Search code examples
jsoncsvexport-to-csvjq

Export json via jq to csv


I have this output as test.json ( Its an AWS extract, but I have changed the names )

[
    {
        "InstanceId": "I-1234",
        "Vol": "vol-5678",
        "Delete": false,
        "State": "in-use",
        "Tags": [
            {
                "Key": "Size",
                "Value": "large"
            },
            {
                "Key": "Colour",
                "Value": "red"
            },
            {
                "Key": "Shape",
                "Value": "square"
            },
            {
                "Key": "Weight",
                "Value": "light"
            }
        ]
    }
]

I want to export specific fields, including all tags to a csv, so it looks like this:

id,vol,state,size,colour,shape,weight
value,value,value,value,value,value,value

I have run this:

cat test.json | jq -c ' { id: .[].InstanceId, vol: .[].Vol, tags: .[].Tags | map ( [ .Key, .Value] | join (":")) | @csv } ' >> test.csv

And it looks like this:

cat test.csv
{"id":"I-1234","vol":"vol-5678","tags":"\"Size:large\",\"Colour:red\",\"Shape:square\",\"Weight:25kg\""}

if I open in Excel, looks like:

{"id":"I-1234"  vol:"vol-5678"  tags:"\"Size:large\"    \"Colour:red\"  \"Shape:square\"    \"Weight:25kg\""}

I will be looping this over many aws resources, and would like to keep appending to csv.

I want to remove 
{ } at beginning and end.

the key description I would like at top as a header, rather than to the left of the value..

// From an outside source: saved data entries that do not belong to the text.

-- ==== Sys2Proof/Laws/Bytes.lean ====
section
/-! SUPPORT. Byte sequences and bit sequences as numbers (00_scope.md R10), and bit strings put together into a
register. -/

namespace Sys2Proof.Machine

/-! ### Byte sequences -/

theorem beValue_append (a b : List Byte) : beValue (a ++ b) = beValue a * 256 ^ b.length + beValue b := by
  have key : ∀ (b : List Byte) (c : Nat),
      b.foldl (fun acc b => acc * 256 + b.toNat) c = c * 256 ^ b.length + beValue b := by
    intro b
    induction b with
    | nil => intro c; simp [beValue]
    | cons x xs ih =>
      intro c
      unfold beValue
      simp only [List.foldl_cons]
      rw [ih, ih (0 * 256 + x.toNat)]
      simp only [List.length_cons, pow_succ]
      ring
  show (a ++ b).foldl _ 0 = _
  rw [List.foldl_append, key]
  rfl

@[simp] theorem beValue_singleton (b : Byte) : beValue [b] = b.toNat := by simp [beValue]

theorem beValue_lt (a : List Byte) : beValue a < 256 ^ a.length := by
  induction a using List.reverseRecOn with
  | nil => simp [beValue]
  | append_singleton a x ih =>
    have := x.isLt
    rw [beValue_append, beValue_singleton, List.length_append, List.length_singleton, pow_one, pow_succ]
    omega

@[simp] theorem length_beBytes (n v : Nat) : (beBytes n v).length = n := by simp [beBytes]

/-- The n-byte big-endian sequence of a number has that number as its value, modulo 2^(8n). -/
theorem beValue_beBytes (n v : Nat) : beValue (beBytes n v) = v % 256 ^ n := by
  induction n generalizing v with
  | zero => rw [pow_zero, Nat.mod_one]; rfl
  | succ n ih =>
    have h : beBytes (n + 1) v = [BitVec.ofNat 8 (v / 256 ^ n)] ++ beBytes n v := by
      simp only [beBytes, List.range_succ_eq_map, List.map_cons, List.map_map, List.singleton_append]
      congr 1
      · rw [show (256 : Nat) = 2 ^ 8 from rfl, ← pow_mul]
        simp
      · apply List.map_congr_left
        intro k _
        simp only [Function.comp, Nat.succ_eq_add_one]
        rw [show n + 1 - 1 - (k + 1) = n - 1 - k by omega]
    rw [h, beValue_append, ih, length_beBytes, pow_succ, Nat.mod_mul, beValue_singleton, BitVec.toNat_ofNat]
    ring

/-- Complementing every byte complements the value (R218). -/
theorem beValue_map_not (a : List Byte) : beValue (a.map (fun b => ~~~b)) + beValue a + 1 = 256 ^ a.length := by
  induction a using List.reverseRecOn with
  | nil => rfl
  | append_singleton a x ih =>
    have := x.isLt
    rw [List.map_append, List.map_singleton, beValue_append, beValue_append, beValue_singleton, beValue_singleton,
      List.length_append, List.length_singleton, List.length_singleton, pow_one, pow_succ, BitVec.toNat_not]
    omega

/-- Bit j of a big-endian value is bit j mod 8 of the byte that stands j/8 bytes from the end. -/
theorem testBit_beValue (a : List Byte) (j : Nat) (hj : j < 8 * a.length) :
    (beValue a).testBit j = (a.getD (a.length - 1 - j / 8) 0).getLsbD (j % 8) := by
  induction a using List.reverseRecOn generalizing j with
  | nil => simp at hj
  | append_singleton a x ih =>
    have h1 : beValue (a ++ [x]) = 2 ^ 8 * beValue a + x.toNat := by
      rw [beValue_append, beValue_singleton, List.length_singleton]
      ring
    rw [h1, Nat.testBit_two_pow_mul_add _ x.isLt]
    simp only [List.length_append, List.length_cons, List.length_nil] at hj ⊢
    by_cases h : j < 8
    · rw [if_pos h, show a.length + (0 + 1) - 1 - j / 8 = a.length by omega, Nat.mod_eq_of_lt h]
      simp [List.getD, BitVec.getLsbD]
    · rw [if_neg h, ih (j - 8) (by omega), show a.length + (0 + 1) - 1 - j / 8 = a.length - 1 - (j - 8) / 8 by omega,
        show (j - 8) % 8 = j % 8 by omega, List.getD, List.getD, List.getElem?_append_left (by omega)]

@[simp] theorem length_polarity (low : Bool) (bs : List Byte) : (polarity low bs).length = bs.length := by
  cases low <;> simp [polarity]

/-! ### Bit sequences -/

theorem bitsValue_append (a b : List Bool) : bitsValue (a ++ b) = bitsValue a * 2 ^ b.length + bitsValue b := by
  have key : ∀ (b : List Bool) (c : Nat),
      b.foldl (fun acc b => 2 * acc + b.toNat) c = c * 2 ^ b.length + bitsValue b := by
    intro b
    induction b with
    | nil => intro c; simp [bitsValue]
    | cons x xs ih =>
      intro c
      unfold bitsValue
      simp only [List.foldl_cons]
      rw [ih, ih (2 * 0 + x.toNat)]
      simp only [List.length_cons, pow_succ]
      ring
  show (a ++ b).foldl _ 0 = _
  rw [List.foldl_append, key]
  rfl

/-! ### Bit strings -/

/-- The number a concatenation stands for. -/
theorem toNat_concat {m n : Nat} (a : BitVec m) (b : BitVec n) : (a ++ b).toNat = a.toNat * 2 ^ n + b.toNat := by
  rw [BitVec.toNat_append, Nat.shiftLeft_eq, Nat.mul_comm, Nat.two_pow_add_eq_or_of_lt b.isLt]

@[simp] theorem toNat_bit (b : Bool) : (bit b).toNat = b.toNat := by cases b <;> rfl

end Sys2Proof.Machine
end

    so for: "id":"I-1234"   vol:"vol-5678"
    I would like
    id, vol
    I-1234, vol-5678

and the same with the Tags
remove the Array Name: "tags:" ( think its the array name, I'm not a developer, infrastructure dude! ) and just leave
Size,Colour,Shape,Weight, ...
large,red,square,25kg, ...

Can anyone help, point me in the right direction ..
thanks .. :)

Solution

  • jq -r '
      ["Size","Colour","Shape","Weight"] as $Keys
      | (["id", "vol"] + ($Keys|map(ascii_downcase))),
        ( .[]
         | (.Tags|from_entries) as $dict
         | [.InstanceId, .Vol, $dict[$Keys[]]] )
      | @csv
    '
    

    This will produce valid CSV, with the columns in the desired order, irrespective of the ordering of the items in the .Tags array.

    If you don't want the strings in the rows to be quoted, then (at the risk of not having valid CSV) one option to consider would be replacing @csv above by join(","). Alternatively, you might wish to consider using @tsv and then replacing the tabs by commas (e.g. using sed or tror even jq :-).